Now obviously the model predictions are all the same and all terrible (unsurprising given the absence of any association between the predictors and the outcome), but the thing I am wondering is why they are not integers (with my real data I have the same problem).

I have several questions.

So my questions are:

Am I specifying the correct arguments in the glmnet.predict() function? In the help for the predict function it states that specifying type = "link" gives "the linear predictors" for poisson models, whereas specifying type = "response" gives the "fitted mean" for poisson models (in the case of my dumb example it generates 500 values of 2.988).

Shouldn't the predicted outcomes match the form of the data itself, i.e. be integers?

If I am specifying the correct arguments in the predict() function, how do I use the non-integer predictions Do I round them to the nearest integer, or just leave them alone?


Solution

  • Shouldn't the predicted outcomes match the form of the data itself, i.e. be integers?

    When you use a regression model you are associating a (conditional) probability distribution, indexed by parameters (in the Poisson case, the lambda parameter, which represents the mean) to each predictor configuration.
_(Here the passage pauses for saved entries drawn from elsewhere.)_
-- ==== Sys2Proof/Machine/Image.lean ====
section
/-! DEFINITION. The image of a pre-empted job at SAVE (21 R393-R395, Tables intr-8, intr-9): what is written there, and what RESUME
reads. The items whose layout the manual leaves open stand as log entry 17 says. -/

namespace Sys2Proof.Machine

/-! ## SAVE as bytes -/

/-- The length of a pre-emption image (21 R393). -/
def imageLength (j : Job) : Nat := 0x1000 + j.n * 0x520000 + 0x10000 + j.groups.length * 0x1500

/-- The cells of a range, at offsets from its start. -/
def cellsOf (m : List Host.Cell) (a n : Nat) : List (Nat × Byte) := (m.filter fun c => a ≤ c.1 && c.1 < a + n).map fun c => (c.1 - a, c.2)

/-- The pieces of [a, a + n) between 64 KiB boundaries, `k` at most. -/
def pieces : Nat → Nat → Nat → List (Nat × Nat)
  | 0, _, _ => []
  | k + 1, a, n => if n = 0 then [] else (a, min n (65536 - a % 65536)) :: pieces k (a + min n (65536 - a % 65536)) (n - min n (65536 - a % 65536))

/-- Cells written over a range of SAVE from address `a` on, whose other bytes become zero. -/
def putCells (j : Job) (host : Bool) (a n : Nat) (l : List (Nat × Byte)) (s : State) : State :=
  (pieces (n / 65536 + 2) a n).foldl (fun s x =>
    match savePlace s j host true x.1 with
    | none => s
    | some pa =>
      let m := clearRange s.mem pa (pa + x.2)
      let mine := l.filter fun c => x.1 ≤ a + c.1 && a + c.1 < x.1 + x.2
      cached { s with mem := mine.foldl (fun m c => writeByte m (pa + (a + c.1 - x.1)) c.2) m } true ((List.range x.2).map (pa + ·))) s

/-- The cells of SAVE from address `a` on. -/
def takeCells (s : State) (j : Job) (host : Bool) (a n : Nat) : List (Nat × Byte) :=
  (pieces (n / 65536 + 2) a n).flatMap fun x =>
    match savePlace s j host false x.1 with
    | none => []
    | some pa => (cellsOf s.mem pa x.2).map fun c => (c.1 + (x.1 - a), c.2)

/-- The places of a range of SAVE. -/
def saveBytes (s : State) (j : Job) (host : Bool) (a n : Nat) : List Nat :=
  (pieces (n / 65536 + 2) a n).flatMap fun x => ((savePlace s j host false x.1).elim [] fun pa => (List.range x.2).map (pa + ·))

/-- The little-endian bytes of a number as cells. -/
def numCells (off n v : Nat) : List (Nat × Byte) := (List.range n).map fun i => (off + i, BitVec.ofNat 8 (v / 2 ^ (8 * i)))

/-- The header of the image (21 Table intr-8). -/
def headerCells (s : State) (j : Job) (incr : Bool) : List (Nat × Byte) :=
  numCells 0 4 0x56455250 ++ numCells 4 2 1 ++ numCells 6 1 (if incr then 1 else 0) ++ numCells 7 1 j.rot ++ numCells 8 4 j.id ++
    numCells 0x0C 2 j.n ++ numCells 0x0E 2 j.groups.length ++ numCells 0x10 8 (timeNow s) ++ numCells 0x18 8 (imageLength j)

/-- The marks of page `p` of a slice: 2 bits a granule, in 64 bytes. -/
def markCells (x : SavedCore) (p : Nat) : List (Nat × Byte) :=
  (List.range 64).map fun i =>
    (i, BitVec.ofNat 8 (packLanes 2 ((List.range 4).map fun b =>
      (if x.full.contains (256 * p + 4 * i + b) then 1 else 0) + if x.bad.contains (256 * p + 4 * i + b) then 2 else 0)))

/-- The cells of page `p` of a slice. -/
def pageCells (x : SavedCore) (p : Nat) : List (Nat × Byte) :=
  (x.slice.filter fun c => c.1 / 4096 == p).map fun c => (c.1 - 4096 * p, c.2)
def pageMarks (l : List Nat) (p : Nat) : List Nat := l.filter fun g => g / 256 == p

/-- The words of a tile as bytes. -/
def tileCells (t : Tile) : List (Nat × Byte) := t.words.flatMap fun w => numCells (4 * w.1) 4 w.2.toNat

/-- An incremental image leaves a unit whose dirty bit is clear (21 R394). -/
def leaves (incr : Bool) (x : SavedCore) (u : DirtyUnit) : Bool := incr && !x.core.dirty.contains u

/-- The bytes of units that an incremental image leaves: pages with their marks, tiles, vectors, groups of 8 predicates. -/
def cleanBytes (x : SavedCore) : Nat :=
  let clean := fun (n : Nat) (f : Nat → DirtyUnit) => ((List.range n).filter fun i => leaves true x (f i)).length
  4160 * clean 1024 .page + 0xC000 * clean 16 .tile + ((List.range 4).map fun i => 256 * clean 64 (.vector i) + 128 * clean 12 (.preds i)).sum

/-- The rest of the image, whose layout the manual leaves open or gives in part: free values (log entries 2, 17). -/
def putOpen (j : Job) (host : Bool) (a n : Nat) (s : State) : State :=
  let l := (List.range n).map fun i => (i, BitVec.ofNat 8 (bits (openAt s (i / 256)) (8 * (i % 256) + 7) (8 * (i % 256))))
  { putCells j host a n l s with free := s.free + n / 256 + 1 }

/-! ### The area of a context (21 Table intr-9); the items follow each other without a gap (log entry 17) -/

abbrev imageS : Nat := 0x4000
abbrev imageDf : Nat := 0x4200
abbrev imageV : Nat := 0x4210
abbrev imageP : Nat := 0x8210
abbrev imageE : Nat := 0x8810
abbrev imageSc : Nat := 0x8C10
abbrev imageSpecial : Nat := 0x9510
abbrev imageEnd : Nat := 0x9594

/-- What every image writes of context `k`: the frame area with the resume address as its PC, the registers that are no unit of
R394, H, EN and the priorities. The special register CCYC stands there as an MFS of the next bundle would read it, one more than the
CCYC field of the frame area, from which alone RESUME restores it (DESIGN CHOICE, log entry 17). -/
def ctxPatches (s : State) (k : Nat) (c : Ctx) : List Patch :=
  framePatches c c.ccyc c.flights c.withdrawn c.held c.tcause.toNat c.taddr c.pc ++
  [(imageS, 512, packLanes 64 (c.s.toList.map (·.toNat))), (imageDf, 8, c.sdf.toNat), (imageDf + 8, 8, c.vdf.toNat),
   (imageE, 1024, packLanes 64 (c.e.toList.map (·.toNat))), (imageSc, 2304, packLanes 1152 (c.sc.toList.map fun x => (scaleBits x).toNat)),
   (imageSpecial, 128, packLanes 64 ((List.range 16).map fun n => (specialVal s k n).toNat)),
   (imageSpecial + 128, 1, if c.h then 1 else 0), (imageSpecial + 129, 1, if c.en then 1 else 0), (imageSpecial + 130, 1, c.prio.val),
   (imageSpecial + 131, 1, c.mprio.val)]

/-- The units of context `i` of a core: vector registers and groups of 8 predicates, but for those that are left. The bytes of p0 hold
what is stored for p0, which nothing reads (DESIGN CHOICE, log entry 17). -/
def unitPatches (c : Ctx) (left : DirtyUnit → Bool) (i : Nat) : List Patch :=
  ((List.range 64).filter fun r => !left (.vector i r)).map (fun r => (imageV + 256 * r, 256, ((c.v[r]?).getD 0).toNat)) ++
  ((List.range 12).filter fun g => !left (.preds i g)).map fun g =>
    (imageP + 128 * g, 128, packLanes 128 ((List.range 8).map fun i => ((c.p[8 * g + i]?).getD 0).toNat))

/-- Numbers written in an area of SAVE from address `a` on. -/
def putPatches (j : Job) (host : Bool) (a : Nat) (l : List Patch) (s : State) : State :=
  l.foldl (fun s x => putCells j host (a + x.1) x.2.1 (numCells 0 x.2.1 x.2.2) s) s

/-- What reads an area of SAVE from address `a` on. -/
def saveReader (s : State) (j : Job) (host : Bool) (a : Nat) : Reader := fun off n => (saveField s j host (a + off) n).getD 0

/-- The area of a context in the image; what follows its items is open. -/
def putCtx (j : Job) (host : Bool) (a k : Nat) (c : Ctx) (left : DirtyUnit → Bool) (s : State) : State :=
  let l := ctxPatches s k c ++ unitPatches c left (k % 4)
  putOpen j host (a + imageEnd) (0x10000 - imageEnd) (putPatches j host a l (putCells j host a 0x4000 [] s))

/-! ### A core's own 64 KiB: tile types, tasks, counters, commands, reservations (log entry 17) -/

def boolNo (b : Bool) : Nat := if b then 1 else 0
/-- A number that may be absent: zero, or one more than it. -/
def optNo (x : Option Nat) : Nat := x.elim 0 (· + 1)
def optOf (n : Nat) : Option Nat := if n = 0 then none else some (n - 1)

def taskNo : TaskStatus → Nat
  | .free => 0 | .reserved => 1 | .waiting => 2 | .ready => 3 | .running => 4
def taskOf (n : Nat) : TaskStatus :=
  match n with | 1 => .reserved | 2 => .waiting | 3 => .ready | 4 => .running | _ => .free

/-- Task-table entry `i`, which context `runner` runs. -/
def taskPatches (i : Nat) (t : Task) (runner : Option Nat) : List Patch :=
  let b := 0x100 + 128 * i
  [(b, 1, taskNo t.status), (b + 1, 1, t.prio.val), (b + 2, 1, t.boost), (b + 3, 1, t.counter), (b + 4, 1, optNo t.bound),
   (b + 5, 1, boolNo t.retried), (b + 6, 1, optNo runner), (b + 8, 8, t.handler.toNat), (b + 16, 64, packLanes 64 (t.args.toList.map (·.toNat))),
   (b + 80, 8, t.sender.toNat), (b + 88, 8, t.group.toNat)]

/-- Entry `i` as SAVE holds it; since when it is READY is no item of the image. -/
def readTask (f : Reader) (i : Nat) (old : Task) : Task :=
  let b := 0x100 + 128 * i
  { old with
    status := taskOf (f b 1), prio := Fin.ofNat 4 (f (b + 1) 1), boost := f (b + 2) 1, counter := f (b + 3) 1, bound := optOf (f (b + 4) 1)
    retried := f (b + 5) 1 == 1, handler := BitVec.ofNat 64 (f (b + 8) 8), args := vec8 fun x => BitVec.ofNat 64 (f (b + 16 + 8 * x) 8)
    sender := BitVec.ofNat 64 (f (b + 80) 8), group := BitVec.ofNat 64 (f (b + 88) 8) }

/-- Unfinished matrix command `i` (11 R255): its operands, its progress, its priority, its tile and what attributes it. -/
def cmdPatches (i : Nat) (m : MatrixCmd) : List Patch :=
  let b := 0x2400 + 0x100 * i
  [(b, 4, slotBits m.op), (b + 4, 1, m.ctx % 4), (b + 5, 1, m.tile), (b + 6, 1, m.prio.val), (b + 7, 1, boolNo m.scaled), (b + 8, 8, m.queuedAt),
   (b + 16, 8, m.step), (b + 24, 1, m.flags.toNat), (b + 25, 1, boolNo m.epoch.handler), (b + 26, 1, boolNo m.taskEnded),
   (b + 32, 64, packLanes 64 (m.layout.toList.map (·.toNat))), (b + 96, 8, m.a.toNat), (b + 104, 8, m.b.toNat), (b + 112, 4, m.ss.toNat),
   (b + 116, 4, m.banks.toNat), (b + 120, 8, m.bundle.toNat), (b + 128, 8, m.epoch.entries), (b + 136, 8, m.id)]

/-- Command `i` as SAVE holds it: it waits in the queue. -/
def readCmd (f : Reader) (i : Nat) : Option MatrixCmd :=
  let b := 0x2400 + 0x100 * i
  let w := fun (o : Nat) => BitVec.ofNat 64 (f (b + o) 8)
  (decodeSlot .t (f b 4) none).map fun op =>
    { id := f (b + 136) 8, ctx := f (b + 4) 1, op := op, layout := vec8 fun x => w (32 + 8 * x), a := w 96, b := w 104
      ss := BitVec.ofNat 32 (f (b + 112) 4), tile := f (b + 5) 1 % 16, prio := Fin.ofNat 4 (f (b + 6) 1), queuedAt := f (b + 8) 8
      step := f (b + 16) 8, flags := BitVec.ofNat 6 (f (b + 24) 1), banks := BitVec.ofNat 32 (f (b + 116) 4), rack := none, counter := none
      words := [], wordsS32 := false, wordsBad := [], scaled := f (b + 7) 1 == 1, phase := .queued, failed := none, bundle := w 120
      epoch := ⟨f (b + 25) 1 == 1, f (b + 128) 8⟩, taskEnded := f (b + 26) 1 == 1 }

/-- The context of a core, of four, that runs entry `i`. -/
def runnerOf (l : List Ctx) (i : Nat) : Option Nat := l.findIdx? fun c => c.task == some i

/-- The 64 KiB of logical core `n`. -/
def corePatches (j : Job) (n : Nat) (x : SavedCore) : List Patch :=
  (List.range 16).flatMap (fun t => let a := x.tiles[t]?.getD Tile.reset
    [(2 * t, 1, boolNo a.s32), (2 * t + 1, 1, boolNo a.busy)]) ++
  (List.range 64).flatMap (fun i => taskPatches i (x.core.tasks[i]?.getD Task.reset) (runnerOf x.ctxs i)) ++
  (List.range 64).map (fun c => (0x2100 + 8 * c, 8, x.core.counters[c]?.getD 0)) ++
  (0x2300, 1, x.core.queue.length) :: (x.core.queue.zipIdx.flatMap fun m => cmdPatches m.2 m.1) ++
  j.groups.zipIdx.flatMap fun g => (List.range 4).map fun c =>
    (0x5000 + 1024 * c + g.2, 1, ((g.1.room.find? fun r => r.1 == 4 * n + c).map (·.2)).getD 0)

/-! ### Racks and cluster barriers (15 R320, R335; log entry 17) -/

/-- The controller's state of rack `i`: beside its trays, the pins that it has room for. -/
def rackPatches (i : Nat) (r : Rack) : List Patch :=
  let b := 0x300 * i
  [(b, 8, r.next), (b + 8, 4, r.drops), (b + 12, 2, r.pins.length)] ++
  (r.trays.zipIdx.flatMap fun t =>
    let c := b + 16 + 15 * t.2
    [(c, 1, boolNo t.1.opened + 2 * boolNo t.1.fresh + 4 * boolNo t.1.draining), (c + 1, 6, t.1.seq), (c + 7, 8, t.1.time)]) ++
  ((r.pins.take 88).zipIdx.flatMap fun x => [(b + 496 + 3 * x.2, 2, x.1.1), (b + 498 + 3 * x.2, 1, x.1.2)])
A prediction of the response minimizes some expected loss function conditional to the predictor values so it depends on what loss function you are using.

    If you consider a 0-1 loss, then yes, the predicted values should be an integer: the mode of the distribution, its most probable value, which in the case of a Possion distribution is the floor of lambda if it is not an integer (https://en.wikipedia.org/wiki/Poisson_distribution).
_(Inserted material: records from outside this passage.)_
/-- The row of the command at the head of a queue. -/
def queueMoves (s : State) (q : Nat) : List Move :=
  match nextChain s q with
  | none => []
  | some c =>
    match commandKind c with
    | none => [fun s => .next (takeBads s q (queueAt s q).ring.length)]
    | some .loadImage => [execLoadImage q c]
    | some .createJob => [execCreateJob q c]
    | some .start => [execStart q c]
    | some .signal => [execSignal q c]
    | some .preempt => [execPreempt q c]
    | some .resume => [execResume q c]
    | some .kill => [execKill q c]
    | some .copyIn => [execCopyIn q c]
    | some .copyOut => [execCopyOut q c]
    | some .setTolerance => [execSetTolerance q c]
    | some .queryPart => [execQueryPart q c]
    | some .queryJob => [execQueryJob q c]
    | some .queryBinding => [execQueryBinding q c]
    | some .queryClusterMap => [execQueryClusterMap q c]
    | some .queryAttestation => [execQueryAttestation q c]
    | some .queryCertChain => [execQueryCertChain q c]
    | some .queryErrorLog => [execQueryErrorLog q c]
    | some .peelRequest => [execPeelRequest q c]

/-- The steps of a request on the fabric. -/
def reqMoves (r : Req) : List Move :=
  [execGatherBufferFlush r.id, execTranslationWalkComplete r.id, execRouteStaleResend r.id, execFullEmptyRequestArrival r.id,
   execRemoteAccessPerform (.request r.id), execRackControllerOperation r.id, execBarrierUnitRequest r.id, execBarrierArrival r.id,
   execBarvPhaseReturn r.id, execCounterDecrement r.id, execLaunchArrival r.id, execLaunchAcknowledgement r.id,
   execGroupMessageSteer r.id, execGroupMessageAck r.id, execLongResultLand r.id, execWriteAck r.id]

/-- The lowest number that a rising list does not hold, from `k` on. -/
def firstGap (k : Nat) : List Nat → Nat
  | [] => k
  | x :: l => if x = k then firstGap (k + 1) l else k

/-- The steps of a copy. -/
def copyMoves (c : Copy) : List Move :=
  let k := firstGap 0 (c.moved.foldl include1 ((c.suspended.map (·.1)).foldl include1 []))
  [execCopyFailure c.id, execCopyElementFault c.id k, execRemoteAccessPerform (.element c.id k)] ++
    (c.suspended.map fun x => execCopyElementReplay c.id x.1) ++ [execCopyByteReport c.id c.unreported, execCopyComplete c.id]

/-- The steps of a core's engines, service context and task table. -/
def coreMoves (s : State) (n : Nat) : List Move :=
  let q := coreAt s n
  [execServiceContextEntry n, execServiceContextReturn n, execTaskStart n, execMatrixCommandStart n, execMatrixFetchFault n,
   execMatrixBoundary n, execMatrixCommandComplete n, execMstTileRead n] ++
  (q.queue.filter fun m => isMst m.op).flatMap (fun m => [execRemoteAccessPerform (.element m.id m.step), execMstComplete m.id]) ++
  (q.queue.map fun m => execMatrixPriorityAgeing n m.id) ++
  (List.range 64).map (fun i => execTaskPriorityAgeing n i)

/-- The steps of a context. -/
def ctxMoves (s : State) (k : Nat) : List Move :=
  (if (ctxAt s k).fetched then [] else [execInstructionFetchComplete k]) ++
  [execTimerExpiry k, execFencehComplete k, execContextIdle k] ++
  (List.finRange 8).flatMap fun n => [execStreamReadAhead k n, execStreamDrainWrite k n]

/-- The steps of a withdrawn load whose response is still to come. -/
def ghostMoves (r : Req) : List Move := [execRouteStaleResend r.id, execLongResultLand r.id]

/-- The steps of a job. -/
def jobMoves (j : Job) : List Move :=
  [execKillGraceExpiry j.id, execJobEnd j.id, execPreemptStopTimeout j.id, execPreemptImageWrite j.id] ++
  (List.range j.groups.length).map fun g => execParkRelease j.id g

/-- The steps of a group's messages and updates. -/
def messageMoves (m : Message) : List Move :=
  [execGroupMessageSteer m.id, execMemberCoreDelivery m.id, execGroupBounce m.id, execGroupMessageAck m.id]
def updateMoves (u : Update) : List Move := [execReadinessUpdate u.id, execRefreshAnswer u.id]

/-- The steps of a hand-over. -/
def handoverMoves (h : Handover) : List Move :=
  [execHandoverStopAndHold h.stack, execHandoverQueueDrain h.stack, execHandoverWriteback h.stack, execHandoverTlbInvalidate h.stack,
   execHandoverOwnerFlip h.stack, execHandoverHeldRequests h.stack, execHandoverComplete h.stack]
    If you consider a squared loss (y - y_prediction)^2 then your prediction is the conditional expectation (see https://en.wikipedia.org/wiki/Minimum_mean_square_error#Properties), which is not necessarily an integer, just like the result you are getting.

    glmnet uses squared loss, but you can easily predict an integer value (the one that minimizes the 0-1 loss) by applying the floor() function to the predicted values output by glmnet.